Ukraine said on Wednesday it wanted to discuss charging Russia more for the lease of a Black Sea naval base, a move that could aggravate regional tensions already enflamed by Moscow's conflict with Georgia.
As the U.S. Navy shipped in humanitarian supplies to Georgia, Russia said its navy was watching "the build-up of NATO forces in the Black Sea area" and had started taking measures to monitor their activity.
Georgia recalled all but two of its diplomats from Moscow in protest after Russia recognised its rebel South Ossetia and Abkhazia regions as independent and President Mikheil Saakashvili urged the West to uphold international law.
"Russia clearly intended this as a blatant challenge to world order. It's now up to all of us to roll Russian aggression back. If they get away with this, they will carry on ... they will also attack other countries in the neighbourhood," Saakashvili told Reuters in an interview.
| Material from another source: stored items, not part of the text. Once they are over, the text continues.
/-- With a capacity of 0 a sentinel that must emit waits, whatever has been taken. -/
theorem WaitsAs.waitsOn {s t : State} (h : WaitsAs s t) (ht : s.torn = false) (hcap : s.cfg.outqCap = some 0)
    (hlen : 3 ≤ s.frameNow.length) : t.waitsOn sentinel = true := by
  have hfull : t.outFull = true := atCapacity_eq_true.2 ⟨0, by rw [h.cfg, hcap], Nat.zero_le _⟩
  have hb : t.blocked = true := by rw [State.blocked_eq, hfull, h.frameNow, decide_eq_true hlen, Bool.and_self]
  exact State.waitsOn_iff.2 ⟨h.torn.trans ht, rfl, hb⟩

/-- A waiting block only takes pops, and stays as it was but for them. -/
theorem WaitsAs.step {s t : State} (h : WaitsAs s t) (hw : t.waitsOn sentinel = true) :
    ∃ u, step t = .next u ∧ WaitsAs s u := by
  obtain ⟨rest, ha, hteardown, hreset⟩ := h.agenda
  rw [step_waits ha hw, waitingStep, ha]
  match hm : firstOtherMove rest with
  | none => exact ⟨t, by simp [firstOtherMove, hm], h⟩
  | some (m, ms) =>
    obtain ⟨hmem, hsub⟩ := firstOtherMove_subset hm
    have hagenda : ∃ r, HostMove.byte sentinel :: ms = .byte sentinel :: r ∧
        HostMove.teardown ∉ r ∧ HostMove.reset ∉ r :=
      ⟨ms, rfl, fun hx => hteardown (hsub hx), fun hx => hreset (hsub hx)⟩
    cases m with
    | byte b => exact absurd rfl (firstOtherMove_ne_byte hm b)
    | popOut c =>
      refine ⟨_, by rw [firstOtherMove, hm]; rfl, ?_⟩
      rw [State.popOut_eq]
      exact { h with agenda := hagenda }
    | popDiag =>
      refine ⟨_, by rw [firstOtherMove, hm]; rfl, ?_⟩
      rw [State.popDiag_eq]
      exact { h with agenda := hagenda }
    | teardown => exact absurd hmem hteardown
    | reset => exact absurd hmem hreset

/-- Settles O43: no step ends the waiting, so no number of steps does. -/
theorem zeroCapacityNeverEmits : Obligations.ZeroCapacityNeverEmits := by
  intro s moves payload t0 t1 ht hcap hframe hp
  have hfull : s.outFull = true := atCapacity_eq_true.2 ⟨0, hcap, Nat.zero_le _⟩
  have hb := State.blocked_of_payload hfull hframe hp
  have hlen : 3 ≤ s.frameNow.length := by
    rw [State.blocked_eq, Bool.and_eq_true, decide_eq_true_iff] at hb
    exact hb.2
  refine ⟨exec_flag_blocked hb, fun ha hteardown hreset k => ?_⟩
  have hself : WaitsAs s s := ⟨rfl, rfl, rfl, rfl, rfl, rfl, rfl, rfl, moves, ha, hteardown, hreset⟩
  obtain ⟨t, hrun, h⟩ := core_run_invariant (fun u hu => hu.step (hu.waitsOn ht hcap hlen)) k hself
  obtain ⟨rest, hrest, -⟩ := h.agenda
  exact ⟨t, hrun, ⟨rest, hrest⟩, h.frameNow, h.abuf, h.pos, h.outq, h.diagq, h.events⟩

end Sys2Proof.Machine
end

section
/-! The host's moves (rules R32 to R35, R146, R156, R158) and the step on a presented byte. -/

namespace Sys2Proof.Machine

/-- Settles O33, by the definition of the reset state. -/
theorem resetLeavesAnEmptyDecoder : Obligations.ResetLeavesAnEmptyDecoder :=
  ⟨fun _ => rfl, rfl⟩
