/-- R60, R61, R67 (a): INIT against a chip with frozen ticks, its calls answered `ok`, leaves write-protect 0 whatever it
was, and seconds 0 exactly when bit 0 of the natural seconds byte was set (not the clock-halt bit), every other register
alone. -/
def Obligations.InitAgainstChip : Prop :=
  ∀ (s : State) (c : Chip), s.params.wf → s.chip = some c → s.params.chipTicks = .frozen →
    s.regs.initState = .uninit → s.draws.okAt 0 = true → s.draws.okAt 1 = true → s.draws.okAt 2 = true →
    ∃ t, exec .init s = .next t ∧ t.regs = { s.regs with initState := .ready, err := .ok } ∧
      t.chip = some { c with
        writeProtect := 0, seconds := if c.seconds.getLsbD 0 then 0 else c.seconds }

/-- R145: against a chip with frozen ticks and write-protect clear, that takes the command byte as a CLOCK_BURST write
(`P_BURST_WRITE_ADDR_REVERSED`, or a palindromic natural constant), SET_CAL_CLOCK then GET_CAL_CLOCK gives every field in
its source range back exactly. -/
def Obligations.CalendarRoundTrip : Prop :=
  ∀ (p : Ports) (s : State) (c : Chip), s.params.wf → s.chip = some c → s.params.chipTicks = .frozen →
    c.writeProtected s.params = false →
    (s.params.burstWriteAddrReversed = true ∨
      bitRev (s.params.nat.get .clockBurst) = s.params.nat.get .clockBurst) →
    s.regs.initState = .ready → s.draws.okAt 0 = true → s.draws.okAt 1 = true → inCalendar p →
    ∃ t u, exec (.setCalClock p) s = .next t ∧ exec .getCalClock t = .next u ∧
      u.regs = { s.regs with
        err := .ok, resSec := some p.secIn, resMin := some p.minIn, resHour := some p.hourIn,
        resYear := some p.yearIn, resMonth := some p.monthIn, resDate := some p.dateIn, resDay := some p.dayIn }

/-- R43: whatever the block does against a chip it can do against the oracle: for a command that completes with a chip
attached, some draws make it complete alone with the same registers and the same history. A claim about the block alone
therefore covers every chip (the form of the draws and of the chip in the state is the model's, log entries 3 and 8). -/
def Obligations.OracleCoversChip : Prop :=
  ∀ (i : Instr) (s t : State), exec i s = .next t →
    ∃ (d : Draws) (u : State), exec i { s with chip := none, draws := d } = .next u ∧
      u.regs = t.regs ∧ u.history = t.history

/-! ### Rules of the whole machine -/

/-- Every step keeps the invariant `State.Inv`, from every state that has it. The form of the RAM in it is the model's
(log entry 9). -/
def Obligations.StepKeepsInv : Prop :=
  ∀ s t : State, s.Inv → step s = .next t → t.Inv

/-- The reset state has the invariant; that it holds no chip and no event is the model's choice (log entries 8
and 13). -/
def Obligations.ResetHasInv : Prop :=
  State.reset.Inv

/-- R47: a step only extends the history, by at most three events, each one of the calls R47 lists. -/
def Obligations.StepSendsOnlyListedFrames : Prop :=
  ∀ s t : State, step s = .next t →
    ∃ es, t.history = s.history ++ es ∧ es.length ≤ 3 ∧ ∀ e ∈ es, e.allowed s.params

/-- R168: a command that ends in an error writes no result register and leaves `INIT_STATE`. -/
def Obligations.ErrorWritesNoResult : Prop :=
  ∀ (i : Instr) (s t : State), exec i s = .next t → t.regs.err ≠ .ok →
    t.regs.results = s.regs.results ∧ t.regs.initState = s.regs.initState

/-- R26, R27, R28: which commands write which result registers, and only on success. -/
def Obligations.ResultsWrittenByTheirCommands : Prop :=
  ∀ (i : Instr) (s t : State), exec i s = .next t →
    (t.regs.resByte ≠ s.regs.resByte → i.writesByte = true ∧ t.regs.err = .ok) ∧
    (t.regs.clk ≠ s.regs.clk → (i = .getClock ∨ i = .getCalClock) ∧ t.regs.err = .ok) ∧
    (t.regs.cal ≠ s.regs.cal → i = .getCalClock ∧ t.regs.err = .ok)

/-- R160, R23: after a command, `FAULT` is what it was or the fault its code is. -/
def Obligations.FaultFollowsErr : Prop :=
  ∀ (i : Instr) (s t : State), exec i s = .next t → t.regs.fault = (s.regs.fault || t.regs.err.isFault)

/-- R184, R49: no step changes the parameters, attaches or removes a chip, or reaches the chip's RAM. -/
def Obligations.ParamsAndRamUntouched : Prop :=
  ∀ s t : State, step s = .next t → t.params = s.params ∧ t.chip.map Chip.ram = s.chip.map Chip.ram

/-- Every command completes in every state, but for a SET_CAL_CLOCK whose command byte would be a RAM write of the attached
chip (R59). That a RAM read in a write frame completes, and that a RAM write is refused under write-protect too, is the
model's choice (log entry 10). -/
def Obligations.EveryCommandCompletes : Prop :=
  ∀ (i : Instr) (s : State), (∃ t, exec i s = .next t) ∨
    (exec i s = .refused .ramCommand ∧ s.burstHitsRam = true ∧ ∃ p, i = .setCalClock p)

end
end

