/-- Settles O55: only the body of SET_CAL_CLOCK can refuse, where `burstHitsRam` says so. -/
theorem everyCommandCompletes : Obligations.EveryCommandCompletes := by
  intro i s
  cases i with
  | bcdEnc | bcdDec | bitRev | makeAddr =>
    exact .inl ((exec_datapath _ s (by rfl)).imp fun _ done => done.1)
  | init => exact .inl (exec_init_completes s)
  | getSeconds => exact .inl (s.requireReady_completes getSecondsBody)
  | setSeconds v => exact .inl (s.requireReady_completes fun s => State.endWrite (s.wrSeconds v.toNat))
  | getClock => exact .inl (s.requireReady_completes getClockBody)
  | getCalClock => exact .inl (s.requireReady_completes getCalClockBody)
  | setCalClock p =>
    cases hi : s.regs.initState with
    | uninit => exact .inl ⟨_, s.requireReady_uninit (setCalClockBody p) hi⟩
    | ready =>
      cases hr : s.burstHitsRam with
      | true => exact .inr ⟨exec_setCalClock_ram p s hi hr, rfl, p, rfl⟩
      | false => exact .inl ⟨_, exec_setCalClock_ready p s hi hr⟩

/-- Before INIT every command that needs it ends at check 2 (R163). -/
theorem exec_of_uninit (i : Instr) (s : State) (needs : i.needsInit = true) (h : s.regs.initState = .uninit) :
    exec i s = .next (s.raise .notInitialised) := by
  cases i with
  | bcdEnc | bcdDec | bitRev | makeAddr | init => cases needs
  | getSeconds | setSeconds | getClock | getCalClock | setCalClock =>
    simp only [exec, execGetSeconds, execSetSeconds, execGetClock, execGetCalClock, execSetCalClock,
      State.requireReady_uninit _ s h]

/-- Settles O30: check 2, and NotInitialised is a fault. -/
theorem busCommandBeforeInitFaults : Obligations.BusCommandBeforeInitFaults := by
  intro i s needs h
  rw [exec_of_uninit i s needs h, State.raise_of_isFault _ s rfl]

/-! ### What every step does -/

/-- Whatever the move, a step is a run from the state with the move taken from the queue (R47). -/
theorem step_run (s t : State) (h : step s = .next t) :
    ∃ rest es, CommandRun { s with inputs := rest } t es := by
  have silent : ∀ (u : State) (r : Regs), CommandRun u { u with regs := r } [] :=
    fun u r => (CommandRun.none (.refl u)).withRegs r
  obtain ⟨-, ⟨-, rfl⟩ | ⟨c, i, rest, -, -, he⟩ | ⟨c, e, rest, -, -, rfl⟩ | ⟨rest, -, rfl⟩ | ⟨r, rest, -, rfl⟩⟩ :=
    step_spec s t h
  · exact ⟨_, [], silent t _⟩
  · obtain ⟨es, run, -⟩ := exec_spec i _ t he
    exact ⟨rest, es, run⟩
  · exact ⟨rest, [], silent _ _⟩
  · exact ⟨rest, [], silent _ _⟩
  · exact ⟨rest, [], silent _ _⟩

/-- Settles O50: the run's events are few and listed. -/
theorem stepSendsOnlyListedFrames : Obligations.StepSendsOnlyListedFrames := by
  intro s t h
  obtain ⟨rest, es, run⟩ := step_run s t h
  exact ⟨es, run.history, run.few, run.listed⟩

/-- Settles O54: the run keeps the parameters and the RAM. -/
theorem paramsAndRamUntouched : Obligations.ParamsAndRamUntouched := by
  intro s t h
  obtain ⟨rest, es, run⟩ := step_run s t h
  exact ⟨run.params, run.ram⟩

/-- A step whose move is not the reset input keeps `FAULT` set and READY ready. -/
theorem step_sticky_of_not_reset (s t : State) (h : step s = .next t) (noReset : ∀ rest, s.inputs ≠ .reset :: rest) :
    (s.regs.fault = true → t.regs.fault = true) ∧ (s.regs.initState = .ready → t.regs.initState = .ready) := by
  obtain ⟨-, ⟨-, rfl⟩ | ⟨c, i, rest, -, -, he⟩ | ⟨c, e, rest, -, -, rfl⟩ | ⟨rest, hr, -⟩ | ⟨r, rest, -, rfl⟩⟩ :=
    step_spec s t h
  · exact ⟨id, id⟩
  · obtain ⟨es, -, regs, -⟩ := exec_spec i _ t he
    refine ⟨fun fault => ?_, regs.stays_ready⟩
    rw [regs.fault, fault, Bool.true_or]
  · exact ⟨fun fault => by simp [fault], id⟩
  · exact absurd hr (noReset rest)
  · exact ⟨id, id⟩

/-- Settles O9: without a reset input `FAULT` and READY are kept. -/
theorem onlyResetClears : Obligations.OnlyResetClears := by
  intro s t h cleared
  by_contra noReset
  obtain ⟨fault, ready⟩ := step_sticky_of_not_reset s t h fun rest hr => noReset ⟨rest, hr⟩
  obtain ⟨was, is⟩ | ⟨was, is⟩ := cleared
  · exact absurd (fault was) (by simp [is])
  · exact absurd (ready was) (by simp [is])

end Sys2Proof.Machine
end

section
/-! SUPPORT. How a command ends: its registers and the calls it made; then INIT (R120 to R125, R163). -/

namespace Sys2Proof.Machine

/-! ### A run and its end -/

/-- A run from `s` that ends in `t` made the calls `es`, left the block's registers at `r`, and nothing else changed but
the chip's eight registers and the bytes to come. -/
structure State.Ended (s t : State) (es : List Event) (r : Regs) : Prop where
  regs    : t.regs = r
  history : t.history = s.history ++ es
  ran     : s.Ran es.length t

section
variable {s t : State} {es : List Event} {r : Regs}

theorem State.Ended.params (a : s.Ended t es r) : t.params = s.params := by
  obtain ⟨params, -, -, -⟩ := a.ran
  exact params

theorem State.Ended.okAt (a : s.Ended t es r) (k : Nat) : t.draws.okAt k = s.draws.okAt (k + es.length) := by
  obtain ⟨-, -, -, okAt⟩ := a.ran
  exact okAt k

theorem State.Ended.addr (a : s.Ended t es r) (q : RegId) (read : Bool) : t.addr q read = s.addr q read := by
  rw [State.addr, a.params]
  rfl

end

theorem State.Called.ended {s t : State} {e : Event} (c : s.Called t e) : s.Ended t [e] s.regs :=
  ⟨c.regs, c.history, c.params, c.inputs, c.ram, c.okAt⟩

theorem State.Ended.refl (s : State) : s.Ended s [] s.regs :=
  ⟨rfl, (List.append_nil _).symm, (State.Undisturbed.refl s).ran⟩

theorem State.Ended.trans {s t u : State} {es fs : List Event} {r r' : Regs} (a : s.Ended t es r)
    (b : t.Ended u fs r') : s.Ended u (es ++ fs) r' := by
  obtain ⟨-, history, params, inputs, ram, okAt⟩ := a
  obtain ⟨regs', history', params', inputs', ram', okAt'⟩ := b
  refine ⟨regs', by rw [history', history, List.append_assoc], params'.trans params, inputs'.trans inputs,
    ram'.trans ram, fun k => ?_⟩
  rw [okAt', okAt, List.length_append, Nat.add_assoc, Nat.add_comm fs.length]

theorem State.Ended.raise {s t : State} {es : List Event} {r : Regs} (a : s.Ended t es r) (e : ErrCode) :
    s.Ended (t.raise e) es (r.raise e) :=
  ⟨congrArg (Regs.raise e) a.regs, a.history, a.ran⟩

theorem State.Ended.complete {s t : State} {es : List Event} {r : Regs} (a : s.Ended t es r) :
    s.Ended t.complete es r.complete :=
  ⟨congrArg Regs.complete a.regs, a.history, a.ran⟩

/-- The registers of READY after a successful INIT (R120). -/
theorem State.Ended.ready {s t : State} {es : List Event} {r : Regs} (a : s.Ended t es r) :
    s.Ended t.becomeReady.complete es { r with initState := .ready, err := .ok } := by
  refine ⟨?_, a.history, a.ran⟩
  simp only [State.complete_regs, State.becomeReady_regs, a.regs, Regs.complete]

/-- TransportError is no fault: it writes `ERR` alone (R161). -/
theorem Regs.raise_transportError (r : Regs) : r.raise .transportError = { r with err := .transportError } := by
  simp only [Regs.raise, ErrCode.isFault, Bool.or_false]

theorem State.Ended.transportError {s t : State} {es : List Event} {r : Regs} (a : s.Ended t es r) :
    s.Ended (t.raise .transportError) es { r with err := .transportError } :=
  r.raise_transportError ▸ a.raise .transportError

/-! ### The datapath commands -/

/-- Settles O22: the calls and the chip from `exec_datapath`, the registers from the ways they can end. -/
theorem datapathTouchesNoBus : Obligations.DatapathTouchesNoBus := by
  intro i s h
  obtain ⟨t, he, history, chip, ran⟩ := exec_datapath i s h
  obtain ⟨-, -, regs, -⟩ := exec_spec i s t he
  refine ⟨t, he, history, chip, ?_, ?_, ?_, ran⟩
  · obtain kept | ⟨rfl, -⟩ := regs.initState
    · exact kept
    · cases h
  · by_contra moved
    obtain ⟨rfl | rfl, -⟩ := regs.writes_clk moved <;> cases h
  · by_contra moved
    obtain ⟨rfl, -⟩ := regs.writes_cal moved
    cases h
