-- ==== Sys2Proof/Machine/Core.lean ====
section
/-! DEFINITION. The machine behind the host's interface. -/

def Sys2Proof.core : Host.Core :=
  { State := Sys2Proof.Machine.State, Fault := Sys2Proof.Machine.Fault,
    Refusal := Sys2Proof.Machine.Refusal, step := Sys2Proof.Machine.step,
    reset := Sys2Proof.Machine.State.reset }
end

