-- ==== Sys2Proof/Tests/Slice0.lean ====
section
/-! SUPPORT. Tests on fixed values, each from a vector of 95_test_vectors.md or an example of a rule, and, for every
statement with hypotheses, a witness: a concrete state and operands that meet them together. -/

open Sys2Proof Sys2Proof.Machine

namespace Sys2Proof.Tests

/-! ### Small states -/

/-- The registers as INIT leaves them, no cell written. -/
def ready : State := { State.reset with curValid := true, attr := 0x0F, attrValid := true }

/-- `ready` with the cursor at column `x`, row `y`. -/
def readyAt (x : Col) (y : Row) : State := { ready with col := x, row := y }

/-- `s` under LF_POLICY = NEWLINE. -/
def underNewline (s : State) : State := { s with params := { s.params with lfPolicy := .newline } }

/-- `s` under CLEAR_FILL = DEFAULT. -/
def underDefault (s : State) : State := { s with params := { s.params with clearFill := .default } }

/-- `s` with these port bytes to come. -/
def polling (s : State) (script : List Byte) : State := { s with portScript := script }

/-- `s` faulted with COORD. -/
def faultedState : State := { ready with faulted := true, faultCode := .coord, faultWord := some 0x60500000 }

/-- The state of an outcome, if it is a next state. -/
def nextOf : Host.Outcome State Fault Refusal → Option State
  | .next t => some t
  | .fault _ => none
  | .refused _ => none

/-- The state after a command that has one, else the state before. -/
def after (i : Instr) (s : State) : State := (nextOf (exec i s)).getD s

/-- Character and attribute of the cell of linear index `i`. -/
def cellOf (s : State) (i : Nat) : Option Byte × Option Byte :=
  (readByte s.mem (0xB8000 + 2 * i), readByte s.mem (0xB8000 + 2 * i + 1))

/-- The decoded command, if the word spells one. -/
def decodeOk (w : Word) : Option Instr := (decode w).toOption

/-! ### Well-formedness (30_encoding.md R71, 70_reset_and_hazards.md R186) -/

theorem test_wellFormed_limits :
    (Instr.putcat 0 0 79 24).wellFormed = true ∧ (Instr.setcur 79 24).wellFormed = true ∧
    Instr.init.wellFormed = true ∧ Instr.clear.wellFormed = true ∧ (Instr.setcolor 0xFF).wellFormed = true ∧
    (Instr.putc 0xFF).wellFormed = true ∧ Instr.kpoll.wellFormed = true := by decide

theorem test_wellFormed_refuses_column :
    (Instr.putcat 0x41 0x0F 80 0).wellFormed = false ∧ (Instr.setcur 80 0).wellFormed = false := by decide

theorem test_wellFormed_refuses_row :
    (Instr.putcat 0x41 0x0F 0 25).wellFormed = false ∧ (Instr.setcur 0 25).wellFormed = false := by decide

/-! ### Decoding (95_test_vectors.md 2.1; words written out from the patterns of 30_encoding.md R74) -/

theorem test_decode_init : decodeOk 0b0001_00000_0000000_00000000_00000000 = some .init := by decide
theorem test_decode_clear : decodeOk 0b0010_00000_0000000_00000000_00000000 = some .clear := by decide
theorem test_decode_setcolor :
    decodeOk 0b0011_00000_0000000_00011111_00000000 = some (.setcolor 0x1F) := by decide
theorem test_decode_putcat :
    decodeOk 0b0100_11000_1001111_00001111_01011000 = some (.putcat 0x58 0x0F 79 24) := by decide
theorem test_decode_putc : decodeOk 0b0101_00000_0000000_00000000_01001000 = some (.putc 0x48) := by decide
theorem test_decode_setcur : decodeOk 0b0110_11000_1001111_00000000_00000000 = some (.setcur 79 24) := by decide
theorem test_decode_kpoll : decodeOk 0b0111_00000_0000000_00000000_00000000 = some .kpoll := by decide

theorem test_decode_out_of_range_words :
    decodeOk 0x4FFFFFFF = some (.putcat 0xFF 0xFF 127 31) ∧ decodeOk 0x60500000 = some (.setcur 80 0) ∧
    decodeOk 0x6C800000 = some (.setcur 0 25) := by decide

theorem test_decode_illegal_words :
    decodeOk 0x00000000 = none ∧ decodeOk 0x80000000 = none ∧ decodeOk 0xFFFFFFFF = none ∧
    decodeOk 0x10000001 = none ∧ decodeOk 0x2000FF00 = none ∧ decodeOk 0x30001F01 = none ∧
    decodeOk 0x30800000 = none ∧ decodeOk 0x50000F48 = none ∧ decodeOk 0x6C4F0001 = none ∧
    decodeOk 0x70000080 = none := by decide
French President Nicolas Sarkozy, current president of the European Union, called on Moscow to comply immediately with his peace plan for Georgia, signed by Russia.
German Chancellor Angela Merkel told Kremlin leader Dmitry Medvedev Russia's presence in Georgia's port of Poti and other areas outside Abkhazia and South Ossetia were "a grave violation" of the French-brokered ceasefire, her spokesman said.
It allows Russia to station troops inside Georgia proper but Russian Foreign Minister Sergei Lavrov said Moscow was ready to pull them back after an international monitoring mechanism was in place there.
"We will be ready to make decisions, including in the United Nations...on additional increases in the number of international monitors, clarifying their mandate and possibly other steps with international participation," he said in Tajikistan's capital Dushanbe.
Despite the avalanche of international criticism, Moscow signalled it was relaxed about being the only country to recognise the rebel Georgian regions and ruled out putting pressure on its allies to follow its example.
"To initiate wide support (for recognition) is not a primary goal," of Russian foreign policy, Dmitry Peskov, spokesman for Russian Prime Minister Vladimir Putin, told reporters. "We're not going to twist anyone's hands to make them support (recognition)."
British Foreign Secretary David Miliband said Medvedev had a big responsibility not to start a new Cold War.
"Russia has not reconciled itself to the new map of this new region...We do not want a new Cold War and he (Medvedev) has a big responsibility not to start one," Miliband told a group of students in Ukraine's capital, Kiev.
Ukrainian President Viktor Yushchenko joined Western nations in condemning the Russian move to recognise South Ossetia and Abkhazia as independent states under Moscow's protection.
"We are sorry about this decision, for Ukraine it is unacceptable and therefore we cannot support this position," he said in an interview with Reuters.
Yushchenko said Kiev wanted to raise the question of increasing Russia's rent on its Sevastopol base in Ukraine's Crimea region, the headquarters of the Russian Black Sea fleet.
Russia has said any renegotiation would break a 1997 agreement between the two countries, under which it currently leases the base for $98 million a year until 2017.
The deputy head of Russia's General Staff told a news briefing Moscow was sticking strictly to the current agreement, and accused NATO states of "racketing up tension" in the Black Sea by increasing their presence there.
"Now we have people flexing their muscles, demonstrating force ... We can only regret that," he said.
The United States did, however, avoid a possible direct confrontation with Russia by diverting a U.S. Coast Guard ship carrying post-war aid to Georgia from the Russian-patrolled port of Poti. U.S. officials did not explain the change of plan.
Russia's Medvedev has accused the United States of shipping weapons into Georgia, a remark the White House dismissed as "ridiculous", Reuters reported.